Rainer Hofmeyer
Es ist eine
schöne Erzählung, die den Eberbachern schon seit Alters her gefällt. Sie sind stolz darauf, denn es ist die Erzählung von guten Menschen, die sie dereinst gewesen sein müssen. Beim
früheren Rathaus am Alten Markt
vor einer dort angebrachten
Steintafel mit der Jahreszahl 1529 berichten heute noch Stadtführer von einer einst wundersamen Rettung eines Kindes aus Wassernot bei einer großen
Neckar-Überschwemmung.
Es ist wie die Geschichte aus dem Alten Testament, als man den kleinen
Moses im Schilfkorb
auf dem Nil gefunden hat. Es ist die Erzählung vom Eberbacher Tormann. Sie beginnt, als im Juni 1529
das bislang älteste überlieferte und vierthöchste Hochwasser die kleine Neckarstadt heimsuchte. Tormann ist ein Familienname, den man noch heute in den Eberbacher Archiven finden soll, sagt man.

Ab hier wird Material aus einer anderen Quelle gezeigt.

-- ==== Sys2Proof/Machine/Configuration.lean ====
section
/-! DEFINITION. `CONFIG_READ`, `CONFIG_STAGE`, `CONFIG_COMMIT`, `CONFIG_REVERT`, and a configuration taking effect (R333, R444 to R448). -/

namespace Sys2Proof.Machine

/-! ### Slots (R445) -/

/-- The slot in a state, if there is one. -/
def ConfigState.slotIn (c : ConfigState) (st : CfgSlotState) : Option CfgSlot :=
  if c.slotA.state = st then some c.slotA else if c.slotB.state = st then some c.slotB else none

/-- The slots with the one that is not CURRENT holding `x`. -/
def ConfigState.putOther (c : ConfigState) (x : CfgSlot) : ConfigState :=
  if c.slotA.state = .current then { c with slotB := x } else { c with slotA := x }

/-- A slot that becomes CURRENT or PREVIOUS. -/
def CfgSlot.swapped (x : CfgSlot) : CfgSlot := { x with state := if x.state = .current then .previous else .current }

/-- The other slot CURRENT and the current one PREVIOUS. -/
def ConfigState.swap (c : ConfigState) : ConfigState := { c with slotA := c.slotA.swapped, slotB := c.slotB.swapped }

/-! ### What may not change (R333, R446) -/

/-- The machine id and role of a serial number in a configuration; a module without a membership is stand-alone at its slot (R448). -/
def placeOf (c : MachineCfg) (serial slot : Nat) : Nat × Nat :=
  match c.members.find? fun m => m.serial = serial with
  | some m => (m.machineId, m.role)
  | none => (slot, 2)

/-- The serial number of a machine id under the configuration in force. -/
def State.serialOf (s : State) (id : Nat) : Nat :=
  match s.cfg.cur.members.find? fun m => m.machineId = id with
  | some m => m.serial
  | none => s.fw.serial

/-- Resident motifs with the tables of the copy in force. -/
def State.residents (s : State) : List (Nat × Pricking) :=
  s.motifs.table.filterMap fun e => match e.2.prick with
    | some p => if e.2.state = 2 ∨ e.2.state = 3 then some (e.1, p) else none
    | none => none

/-- Open sequences that are not companions. -/
def State.openSeqs (s : State) : List Seq := s.seqs.open_.filter fun q => q.companion.isNone

/-- Whether two configurations have the same topology descriptor. -/
def sameTopology (a b : MachineCfg) : Bool :=
  decide (a.topoVersion = b.topoVersion ∧ a.groups = b.groups ∧ a.shape = b.shape ∧ a.links = b.links ∧ a.spares = b.spares)

/-- Open sequences of motifs that span groups (R333). -/
def State.spanning (s : State) : Nat :=
  (s.openSeqs.filter fun q => s.residents.any fun e => decide (e.1 = q.motif) && s.spansGroups e.2).length

/-- Resident motifs of which a module that holds part changes its id, group or role (R446). -/
def State.displaced (s : State) (c : MachineCfg) : Nat :=
  (s.residents.filter fun e => (s.motifModules e.2).any fun id =>
    decide (placeOf s.cfg.cur (s.serialOf id) s.start.slot ≠ placeOf c (s.serialOf id) s.start.slot)).length

/-- Open host-managed sequences (R446). -/
def State.hostManagedOpen (s : State) : Nat := (s.openSeqs.filter fun q => q.hostPages).length

/-- The detail of `ST_MOTIF_IN_USE`, where R446 refuses a configuration. -/
def State.inUse (s : State) (c : MachineCfg) : Option Nat :=
  if !sameTopology s.cfg.cur c && decide (s.spanning ≠ 0) then some s.spanning
  else if s.displaced c ≠ 0 then some (s.displaced c)
  else if (s.cfg.cur.hostOffset ≠ c.hostOffset ∨ s.cfg.cur.hostSize ≠ c.hostSize) ∧ s.hostManagedOpen ≠ 0 then some s.hostManagedOpen
  else none

/-! ### Taking effect (R447) -/

/-- A bride that must retrain: one that carries traffic goes DOWN first, one in HOLD or MISMATCH trains at once (R317, R447; log 42). -/
def State.retrain (s : State) (b : Nat) : State :=
  let x := s.bride b
  if x.carries then s.brideTo b 7 else if x.state = 3 ∨ x.state = 4 then s.brideTo b 2 else s

/-- Whether the membership of a bride's partner is another in configuration `c`. -/
def partnerMoved (old c : MachineCfg) (x : Bride) : Bool :=
  decide ((old.members.find? fun m => m.serial = x.partnerSerial) ≠ c.members.find? fun m => m.serial = x.partnerSerial)

/-- Brides after the membership has changed; those in MISMATCH train again (R317, R447). -/
def State.retrainAll (s : State) (old : MachineCfg) : State :=
  (List.range 32).foldl (fun u b =>
    if old.machineTag ≠ u.cfg.cur.machineTag ∨ partnerMoved old u.cfg.cur (u.bride b) ∨ (u.bride b).state = 4 then u.retrain b else u) s

/-- The cabling plan in force: unused brides OFF, the others classed again (R317, R322, R447). -/
def State.replan (s : State) : State :=
  (List.range 32).foldl (fun u b => if u.unusedBride b then u.brideTo b 0 else u.classify b) s

/-- The topology entry of a bride: a link entry, the spare entry, or none for a group link. -/
def topoEntry (c : MachineCfg) (id b : Nat) : Option (Sum LinkEntry SpareEntry) :=
  if b < 15 then none
  else if b < 31 then (c.links[256 * groupOf id + 16 * slotOf id + (b - 15)]?).map .inl
  else (c.spares[slotOf id]?).map .inr

/-- A changed topology descriptor: changed brides drain and retrain, and TOPO_READY follows (R333). -/
def State.reshape (s : State) (old : MachineCfg) : State :=
  if sameTopology old s.cfg.cur then s
  else
    let s1 := (List.range 32).foldl (fun u b =>
      if topoEntry old u.machineId b = topoEntry u.cfg.cur u.machineId b then u
      else
        let v := u.setBride b { u.bride b with reshaping := true }
        if (v.bride b).carries then v.brideTo b 3 else v) s
    ({ s1 with fabric := { s1.fabric with reshape := some s1.now } } : State).topoSettle

/-- The addresses of a port record: a prefix of 0 disables one (R339). -/
def PortCfg.addresses (p : PortCfg) : Option Nat × Option Nat :=
  (if p.ipv4Prefix = 0 then none else some p.ipv4, if p.ipv6Prefix = 0 then none else some p.ipv6)

/-- Whether an address or the VLAN of this module's port changed (R339). -/
def portMoved (a b : PortCfg) : Bool := decide (a.addresses ≠ b.addresses ∨ a.vlan ≠ b.vlan)

/-- What a module knew of its group under another machine id is void. -/
def State.moveGroup (s : State) (oldId : Nat) : State :=
  if oldId = s.machineId then s
  else { s with fabric := { s.fabric with peerLinks := [], groupLinks := [], heard := [], missing := [], topoReady := [] } }

/-- A configuration takes effect (R447): membership, plan, topology, host port; settings are read where they are used. -/
def State.applyCfg (s : State) (c : MachineCfg) : State :=
  let old := s.cfg.cur
  let oldId := s.machineId
  let s1 : State := { s with cfg := { s.cfg with cur := c, read := true } }
  (((((s1.moveGroup oldId).retrainAll old).replan).reshape old).reroute).elect

/-! ### The commands -/

/-- CONFIG_READ (R445). -/
def execConfigRead (m : Nat) (s : State) : Result := updateCommand m opConfigRead s fun t =>
  if t.xferOf m ≠ .none then t
  else
    let n := field (t.entryOf m) 0x08 1
    match t.cfg.slotIn (if n = 0 then .current else if n = 1 then .staged else .previous) with
    | none => t.failCmd m stNotStaged 0
    | some x => (t.setTarget m x.image.length).deliver m x.image

/-- CONFIG_STAGE (R444). -/
def execConfigStage (m : Nat) (s : State) : Result := updateCommand m opConfigStage s fun t =>
  let e := t.entryOf m
  let len := bufLen e
  match t.xferOf m with
  | .none =>
    if len = 0 ∨ len % 65536 ≠ 0 ∨ 64 * 65536 < len then t.failCmd m stBadParam 0x1C
    else (t.setTarget m len).readBuffer m len
  | .readDone =>
    let image := t.dataOf m
    (match stageRefusal t image with
     | some (status, detail, checked) => t.complete m status detail checked 0
     | none => ({ t with cfg := t.cfg.putOther { state := .staged, image := image } } : State).okCmd m 0)
  | .readFailed => t.failCmd m stFetchFail t.machineId
  | _ => t

/-- Notes whether configuration `c` changes an address or the VLAN of the port, so that every queue pair breaks after the DONE record (R339, R447). -/
def State.breaksAfter (s : State) (c : MachineCfg) : State :=
  let after : State := { s with cfg := { s.cfg with cur := c, read := true } }
  { s with cfg := { s.cfg with breakQps := portMoved s.portCfg after.portCfg } }

/-- The other slot comes into force: refused under R446, else recorded with code 7 or 8 (R447, R453). -/
def State.switchCfg (s : State) (m : Nat) (x : CfgSlot) (revert : Bool) : State :=
  let c := x.config
  match s.inUse c with
  | some n => s.failCmd m stMotifInUse n
  | none =>
    let before := s.cfg.cur.version
    let t := ({ s with cfg := s.cfg.swap } : State).breaksAfter c |>.applyCfg c
    (if revert then t.evUpdate 8 (leBytes 4 c.version) else t.evUpdate 7 (leBytes 4 c.version ++ leBytes 4 before)).okCmd m c.version

/-- CONFIG_COMMIT (R445 to R447). -/
def execConfigCommit (m : Nat) (s : State) : Result := updateCommand m opConfigCommit s fun t =>
  match t.cfg.slotIn .staged with
  | none => t.failCmd m stNotStaged 0
  | some x =>
    if x.config.version = field (t.entryOf m) 0x10 4 then t.switchCfg m x false else t.failCmd m stNotStaged x.config.version

/-- CONFIG_REVERT (R445 to R447). -/
def execConfigRevert (m : Nat) (s : State) : Result := updateCommand m opConfigRevert s fun t =>
  match t.cfg.slotIn .previous with
  | none => t.failCmd m stNotStaged 0
  | some x => t.switchCfg m x true

end Sys2Proof.Machine
end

1529 hatte Eberbach noch ein Stadttor zum Neckar. Es müssen wohl aufmerksame Wächter gewesen sein, die dort auf dem reißenden Fluss eine
Kinderwiege abwärtstreibend
entdeckt haben. Die Späher haben auch eine Katze
beobachtet, die das kleine Bettchen im Gleichgewicht hielt, sodass es nicht unterging. So ist es überliefert. Was die mutigen Eberbacher dann bewegt hat, die Wiege aus dem Fluss zu bergen, kann vielleicht Tierliebe gewesen sein. Denn die eigentliche Überraschung wird man von der Stadtseite her gar nicht ausgemacht haben können.
Vielleicht ist die Schaukel aber auch am Neckarufer gestrandet. Sei’s drum, was wo und wie vor fast 500 Jahren den Ausschlag gegeben hat, neugierig in das Bettchen zu gucken:
Man fand einen kleinen Jungen darin, und er lebte.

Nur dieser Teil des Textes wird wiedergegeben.